§ EXERCISE OBJECTIVE
Reproduce the records exactly, beginning with their first line and ending with the line that contains "and the dike", and output nothing more.

*** Opening RECORDS ***

-- ==== Sys2Proof/Machine/Matrix.lean ====
section
/-! DEFINITION. The matrix unit, opcodes 0xC0 to 0xC7 (19 R326 to R346, R426): the checks at issue against the
issue view, the queue, admission (16 R296), block sums and accumulation (R298 to R300), the unit's queue turns,
and the dike ring (19 R332; 21 R377). The unit performs the instruction at the head of its queue in one step, or writes 64-bit words
of it in steps of their own before (08 R176). -/
namespace Sys2Proof.Machine
open Sys2Proof

/-! ## The issue view -/

/-- What the checks at issue see of the unit (19 R330). -/
structure View where
  act : Bool
  conf : BitVec 10
  bank0 : BFmt × Nat × Bool
  bank1 : BFmt × Nat × Bool
deriving DecidableEq, Repr

/-- The active bank of a view: format, K and V. -/
def View.active (v : View) : BFmt × Nat × Bool := if v.act then v.bank1 else v.bank0

/-- What an accepted instruction leaves of a view. -/
def View.after (v : View) : MatrixOp → View
  | .mcfg conf => { v with conf := conf }
  | .mswap => { v with act := !v.act }
  | .mldb _ k _ _ fmt _ =>
    if v.act then { v with bank0 := (fmt, k, true) } else { v with bank1 := (fmt, k, true) }
  | _ => v

/-- The issue view of a unit. -/
def MatrixUnit.view (u : MatrixUnit) : View :=
  u.queue.foldl View.after
    ⟨u.act, u.mconf, (u.bank0.fmt, u.bank0.k, u.bank0.v), (u.bank1.fmt, u.bank1.k, u.bank1.v)⟩

/-- The matrix unit of the issuing slot's tile. -/
def State.unit (s : State) : MatrixUnit := (s.tileAt (tileOf s.cur)).mx
/-- Replaces a tile's matrix unit. -/
def State.setUnit (s : State) (t : Nat) (u : MatrixUnit) : State := s.setTile t { s.tileAt t with mx := u }

/-- The quad position of a tile (19 R327). -/
def State.quadPos (s : State) (t : Nat) : Nat := (s.tileAt t).logTile % 4
/-- The physical tile at a quad position of a tile's quad, where the launch has it. -/
def State.quadTile (s : State) (t p : Nat) : Option Nat :=
  match (s.tileAt t).launch with
  | none => none
  | some l =>
    let x := (s.tileAt t).logTile - s.quadPos t + p
    if x < (s.launchAt l).record.tiles then some ((s.launchAt l).place.getD x 0) else none

/-- The positions of a mask, ascending. -/
def maskPositions (m : BitVec 4) : List Nat := (List.range 4).filter m.getLsbD

/-- QMASK of MCONF (19 R337). -/
def confMask (c : BitVec 10) : BitVec 4 := c.setWidth 4
/-- LEADER of MCONF. -/
def confLeader (c : BitVec 10) : Nat := c.toNat / 16 % 4
/-- AFMT of MCONF. -/
def confFmt (c : BitVec 10) : BFmt := bfmt (c.toNat / 64)

/-! ## Acceptance -/

/-- Accepts an instruction into the queue, or leaves the rotation while it is full (19 R328). -/
def State.acceptOp (s : State) (len : Nat) (op : MatrixOp) : State :=
  let u := s.unit
  if 4 ≤ u.queue.length then s.block s.cur .poll
  else (s.setUnit (tileOf s.cur) { u with queue := u.queue ++ [op] }).finish len

/-- Bytes of a column or a row of K elements in a format (19 R338). -/
def lineBytes (f : BFmt) (k : Nat) : Nat := k / f.recordElems * f.recordBytes

/-- The first byte of a range that lies beyond a buffer's size (19 R426). -/
def beyond (start stop size : Nat) : Option Nat := if size < stop then some (max start size) else none

/-- The lowest byte at or beyond a buffer's size of `n` lines of `len` bytes, `step` apart (19 R426): of the first line that passes the
size, its start or the size. Where gaps lie between the lines, the size itself may lie in one, which the instruction does not
access (DEDUCED, log 33). -/
def beyondLines (start step len n size : Nat) : Option Nat :=
  if size < start + len then some (max start size)
  else
    let i := (size - (start + len)) / step + 1
    if i < n ∧ step ≠ 0 then some (max (start + i * step) size) else none

/-- The semaphore that an instruction signals (19 R336). -/
def semOf (p : Params) : Option (Fin 16) := if p.sig then some p.sem else none

/-- The MATRIX trap (19 R346). -/
def State.matrixTrap (s : State) (sub v : Nat) : State := s.trap 0x21 sub (word v)

/-- MCFG (19 R337). -/
def execMcfg (qmask : BitVec 4) (leader : Fin 4) (afmt : BFmt) (s : State) : Out :=
  issue (.mcfg qmask leader afmt) s fun s =>
    let t := tileOf s.cur
    let fn := qmask.toNat + 16 * leader.val + 64 * afmt.code
    if !qmask.getLsbD (s.quadPos t) || !qmask.getLsbD leader.val
        || (maskPositions qmask).any fun p => (s.quadTile t p).isNone then s.matrixTrap 5 fn
    else s.acceptOp 8 (.mcfg (.ofNat 10 fn))

/-- MLDB (19 R338). -/
def execMldb (p : Params) (s : State) : Out :=
  issue (.mldb p) s fun s =>
    let off := s.param p 0
    let k := fieldOf (s.param p 1) 15 0
    let n := fieldOf (s.param p 1) 31 16
    let stride := s.param p 2
    let f := bfmt (s.param p 3)
    let size := lineBytes f k
    let step := if stride = 0 then size else stride
    if stride ≠ 0 ∧ stride < size then s.matrixTrap 0 stride
    else
      match beyondLines off step size n (spSize .w) with
      | some x => s.matrixTrap 0 x
      | none =>
        if f = .bf16 ∧ (off % 2 = 1 ∨ stride % 2 = 1) then s.trap 0x08 0 (word off)
        else s.acceptOp 24 (.mldb off k n step f (semOf p))

/-- MSWAP (19 R339). -/
def execMswap (s : State) : Out := issue .mswap s fun s => s.acceptOp 8 .mswap

/-- What stands against a co-operative MMUL (19 R341). -/
def coopBad (v : View) (lead : Bool) (p0 p1 p2 p3 : Nat) : Bool :=
  fieldOf p2 19 0 ≠ 0 || bfmt (fieldOf p2 23 20) ≠ confFmt v.conf
  || (if lead then fieldOf p0 10 0 = 0 else p0 ≠ 0 || p1 ≠ 0 || p3 ≠ 0)

/-- MMUL (19 R340, R341). -/
def execMmul (p : Params) (s : State) : Out :=
  issue (.mmul p) s fun s =>
    let p0 := s.param p 0
    let p1 := s.param p 1
    let p2 := s.param p 2
    let p3 := s.param p 3
    let m := fieldOf p0 10 0
    let c := fieldOf p2 19 0
    let fa := bfmt (fieldOf p2 23 20)
    let q : Bool := fieldOf p2 24 24 = 1
    let v := s.unit.view
    let fb := v.active.1
    let k := v.active.2.1
    let lead : Bool := !q || s.quadPos (tileOf s.cur) = confLeader v.conf
    let size := lineBytes fa k
    let step := if p3 = 0 then size else p3
    if !v.active.2.2 then s.matrixTrap 2 0
    else if (decide (fa = .i8) != decide (fb = .i8)) || (decide (fa = .mxfp4) && k % 32 != 0) then s.matrixTrap 1 (fa.code * 16 ||| fb.code)
    else if q && coopBad v lead p0 p1 p2 p3 then s.matrixTrap 3 p2
    else if c % 4 ≠ 0 then s.trap 0x08 0 (word c)
    else if fa = .bf16 ∧ p1 % 2 = 1 then s.trap 0x08 0 (word p1)
    else if fa = .bf16 ∧ p3 % 2 = 1 then s.trap 0x08 0 (word p3)
    else
      match (if lead then (beyondLines p1 step size m (spSize .a)).or
          (beyond c (c + 1024 * m) (spSize .c)) else none) with
      | some x => s.matrixTrap 0 x
      | none => s.acceptOp 24 (.mmul m p1 c fa q step (semOf p))

/-- MZERO (19 R342). -/
def execMzero (a b : Reg) (s : State) : Out :=
  issue (.mzero a b) s fun s =>
    let x := (s.g a).toNat
    let y := (s.g b).toNat
    if x % 128 ≠ 0 then s.trap 0x08 0 (s.g a)
    else if y % 128 ≠ 0 then s.trap 0x08 0 (s.g b)
    else
      match beyond x (x + y) (spSize .c) with
      | some z => s.matrixTrap 0 z
      | none => s.acceptOp 8 (.mzero x y)

/-- MOUT (19 R343): RM = 100 takes RMODE at issue. -/
def execMout (p : Params) (s : State) : Out :=
  issue (.mout p) s fun s =>
    let c := s.param p 0
    let a := s.param p 1
    let rows := fieldOf (s.param p 2) 10 0
    let n := fieldOf (s.param p 2) 24 16
    let p3 := s.param p 3
    let et := ety (fieldOf p3 3 0)
    let e := et.bits / 8
    if c % 4 ≠ 0 then s.trap 0x08 0 (word c)
    else if a % e ≠ 0 then s.trap 0x08 0 (word a)
    else
      match (beyondLines c 1024 (4 * n) rows (spSize .c)).or (beyond a (a + rows * n * e) (spSize .a)) with
      | some x => s.matrixTrap 0 x
      | none =>
        s.acceptOp 24 (.mout c a rows n et (s.roundMode s.cur (rmd (fieldOf p3 6 4)))
          (fieldOf p3 7 7 = 1) (fieldOf p3 8 8 = 1) (fieldOf p3 9 9 = 1) (semOf p))

/-- MRED (19 R345). -/
def execMred (p : Params) (s : State) : Out :=
  issue (.mred p) s fun s =>
    let src := s.param p 0
    let len := s.param p 1
    let p2 := s.param p 2
    let dst := s.param p 3
    let mask : BitVec 4 := .ofNat 4 (fieldOf p2 3 0)
    if (maskPositions mask).any fun q => (s.quadTile (tileOf s.cur) q).isNone then s.matrixTrap 4 p2
    else if src % 4 ≠ 0 then s.trap 0x08 0 (word src)
    else if len % 4 ≠ 0 then s.trap 0x08 0 (word len)
    else if dst % 4 ≠ 0 then s.trap 0x08 0 (word dst)
    else
      match (beyond src (src + len) (spSize .c)).or (beyond dst (dst + len) (spSize .c)) with
      | some x => s.matrixTrap 0 x
      | none => s.acceptOp 24 (.mred src len mask (fieldOf p2 4 4 = 1) dst (semOf p))

/-- MSTAT as a word (19 R344). -/
def MatrixUnit.stat (u : MatrixUnit) : Word :=
  let b (x : Bool) (n : Nat) : Nat := if x then 2 ^ n else 0
  word (u.bank1.fmt.code * 2 ^ 28 + u.bank0.fmt.code * 2 ^ 24 + u.flags.oflags.toNat * 2 ^ 16
    + b u.bank1.v 7 + b u.bank0.v 6 + b u.act 5 + b u.flags.sovf 3 + b u.flags.nan 2 + b u.flags.inf 1
    + b u.flags.sat 0)

/-- MSTAT (19 R344): it waits until every instruction accepted before it has finished. -/
def execMstat (f : MstatForm) (d : Reg) (s : State) : Out :=
  issue (.mstat f d) s fun s =>
    let u := s.unit
    if u.queue ≠ [] then s.block s.cur .poll
    else
      match f with
      | .read => s.answerBlocking d u.stat
      | .clr => (s.setUnit (tileOf s.cur) { u with flags := {} }).answerBlocking d u.stat
      | .cfg => s.answerBlocking d (u.mconf.setWidth 64)

/-! ## Admission -/

/-- Lane elements of one K-block, with the places below the leading one that admission keeps (16 R296). -/
def admitLanes (places : Nat) (xs : List Num) : Block :=
  if xs.any fun x => match x with | .fin .. => false | _ => true then ⟨true, 0, []⟩
  else
    match topLog xs with
    | none => ⟨false, 0, xs.map fun _ => 0⟩
    | some top =>
      let beta := top - (places : Int)
      ⟨false, beta, xs.map fun x =>
        match x with
        | .fin neg m e =>
          let q : Int := (roundAt .rne false m (e - beta) 0).1
          if neg then -q else q
        | _ => 0⟩

/-- Sixteen elements of a record from element i on (16 R296). -/
def admitRecord (f : BFmt) (x i : Nat) : Block :=
  let e := x % 256
  let sg (neg : Bool) (q : Nat) : Int := if neg then -(q : Int) else q
  if f = .mxfp4 then
    ⟨e = 255, (e : Int) - 128, (List.range 16).map fun j =>
      let c := x / 2 ^ (16 + 4 * (i + j)) % 16
      sg (8 ≤ c) (e2m1Twice c)⟩
  else
    let m := BFmt.mag f
    ⟨e = 255, (e : Int) - 127 - m, (List.range 16).map fun j =>
      let c := x / 2 ^ (16 + j * (m + 1)) % 2 ^ (m + 1)
      sg (c % 2 = 1) (if x / 2 ^ (8 + j / 2) % 2 = 1 then c / 2 else 2 * (c / 2))⟩

/-- The bytes of a store as a number. -/
def State.bytesAt (s : State) (sp : SP) (t off n : Nat) : Nat := s.read ⟨sp, t, off⟩ n

/-- The 16-element blocks of a column or row at an offset; `a` marks the A side (16 R296). A block of 32 MXFP4
elements comes as two of 16 with one scale. -/
def State.admitBytes (s : State) (sp : SP) (t off : Nat) (f : BFmt) (k : Nat) (a : Bool) : List Block :=
  (List.range (k / 16)).map fun b =>
    match f with
    | .mxfp4 => admitRecord f (s.bytesAt sp t (off + b / 2 * 18) 18) (16 * (b % 2))
    | .zb2 | .zb4 | .zb7 => admitRecord f (s.bytesAt sp t (off + b * f.recordBytes) f.recordBytes) 0
    | .i8 => ⟨false, 0, (List.range 16).map fun j => intOf true 8 (s.bytesAt sp t (off + 16 * b + j) 1)⟩
    | .e4m3 => admitLanes 7 ((List.range 16).map fun j => fmtE4m3.decode (s.bytesAt sp t (off + 16 * b + j) 1))
    | .e5m2 => admitLanes 7 ((List.range 16).map fun j => fmtE5m2.decode (s.bytesAt sp t (off + 16 * b + j) 1))
    | .bf16 => admitLanes (if a then 15 else 7)
        ((List.range 16).map fun j => fmtBf16.decode (s.bytesAt sp t (off + 32 * b + 2 * j) 2))

/-! ## Block sums and accumulation -/

/-- The sum of products of two lists; what one lacks counts as zero. -/
def dotInts : List Int → List Int → Int
  | a :: r, b :: q => a * b + dotInts r q
  | _, _ => 0

/-- A block sum: NaN or not, S and w (16 R298). -/
structure Sum where
  nan : Bool
  sum : Int
  w : Int
deriving DecidableEq, Repr

/-- The sum of two blocks of 16. -/
def blockSum (a b : Block) : Sum := ⟨a.nan || b.nan, dotInts a.els b.els, a.beta + b.beta⟩

/-- Joins neighbouring sums of 16 to those of K-blocks of 32 (16 R296). -/
def joinPairs : List Sum → List Sum
  | x :: y :: r => ⟨x.nan || y.nan, x.sum + y.sum, x.w⟩ :: joinPairs r
  | r => r

/-- The block sums of an output over the column's own K-blocks; A blocks beyond the stream's K are zero (19 R341). -/
def sumsOf (pair32 : Bool) (row col : List Block) : List Sum :=
  let xs := (List.range col.length).map fun i => blockSum (row.getD i ⟨false, 0, []⟩) (col.getD i ⟨false, 0, []⟩)
  if pair32 then joinPairs xs else xs

/-- The canonical f32 NaN. -/
def nan32 : Nat := 0x7FC00000
/-- Is it an infinity of f32? -/
def isInf32 (x : Nat) : Bool := x % 2 ^ 31 = 0x7F800000
/-- Is it a NaN of f32? -/
def isNan32 (x : Nat) : Bool := 0x7F800000 < x % 2 ^ 31

/-- One block add to an f32 accumulator (16 R299), with MSTAT's NAN and INF (19 R340). -/
def addBlock (c : Nat × MFlags) (b : Sum) : Nat × MFlags :=
  if b.nan then (nan32, { c.2 with nan := true })
  else if isNan32 c.1 then (nan32, c.2)
  else if b.sum = 0 then c
  else
    let x := fmtF32.decode c.1
    let r := (fmtF32.narrow (sumOf .rne x (.fin (b.sum < 0) b.sum.natAbs b.w)).1 .rne false).bits
    (r, if isInf32 r && !isInf32 c.1 then { c.2 with inf := true } else c.2)

/-- An i32 sum limited to its range, with MSTAT's SAT (16 R300). -/
def clamp32 (x : Int) (f : MFlags) : Nat × MFlags :=
  let y := clampInt (-(2 ^ 31)) (2 ^ 31 - 1) x
  ((y % 2 ^ 32).toNat, if y = x then f else { f with sat := true })

/-- One block add to an i32 accumulator (16 R300). -/
def addBlockInt (c : Nat × MFlags) (b : Sum) : Nat × MFlags := clamp32 (intOf true 32 c.1 + b.sum) c.2

/-- Every block add of an output, in ascending K. -/
def accumulate (int : Bool) (c : Nat × MFlags) (bs : List Sum) : Nat × MFlags :=
  bs.foldl (if int then addBlockInt else addBlock) c

/-- The active bank of a unit. -/
def MatrixUnit.active (u : MatrixUnit) : Bank := if u.act then u.bank1 else u.bank0

/-- One output of a row. Sticky fields go to the tile's unit. -/
def State.output (s : State) (t c n : Nat) (int pair32 : Bool) (row col : List Block) : State :=
  let l : Loc := ⟨.c, t, c + 4 * n⟩
  let u := (s.tileAt t).mx
  let r := accumulate int (s.read l 4, u.flags) (sumsOf pair32 row col)
  (s.write l 4 r.1).setUnit t { u with flags := r.2 }

/-- One row over the active bank of a tile: outputs 0 to N − 1; the others' sums are zero (19 R340). -/
def State.outputRow (s : State) (t c : Nat) (fa : BFmt) (row : List Block) : State :=
  let b := (s.tileAt t).mx.active
  (List.range b.n).foldl (fun s n =>
    s.output t c n (fa = .i8) (fa = .mxfp4 && b.fmt = .mxfp4) row (b.cols.getD n [])) s

/-- An MMUL's rows from the leader's A over the active bank of tile t, accumulated into its C (19 R340, R341). -/
def State.mulInto (s : State) (t : Nat) (rows : List (List Block)) (c : Nat) (fa : BFmt) : State :=
  (List.range rows.length).foldl (fun s r => s.outputRow t (c + 1024 * r) fa (rows.getD r [])) s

*** Closing RECORDS ***

§ RESPONSE TO THE EXERCISE
-- ==== Sys2Proof/Machine/Matrix.lean ====
section
/-! DEFINITION. The matrix unit, opcodes 0xC0 to 0xC7 (19 R326 to R346, R426): the checks at issue against the
issue view, the queue, admission (16 R296), block sums and accumulation (R298 to R300), the unit's queue turns,
and the dike ring (19 R332; 21 R377). The unit performs the instruction at the head of its queue in one step, or writes 64-bit words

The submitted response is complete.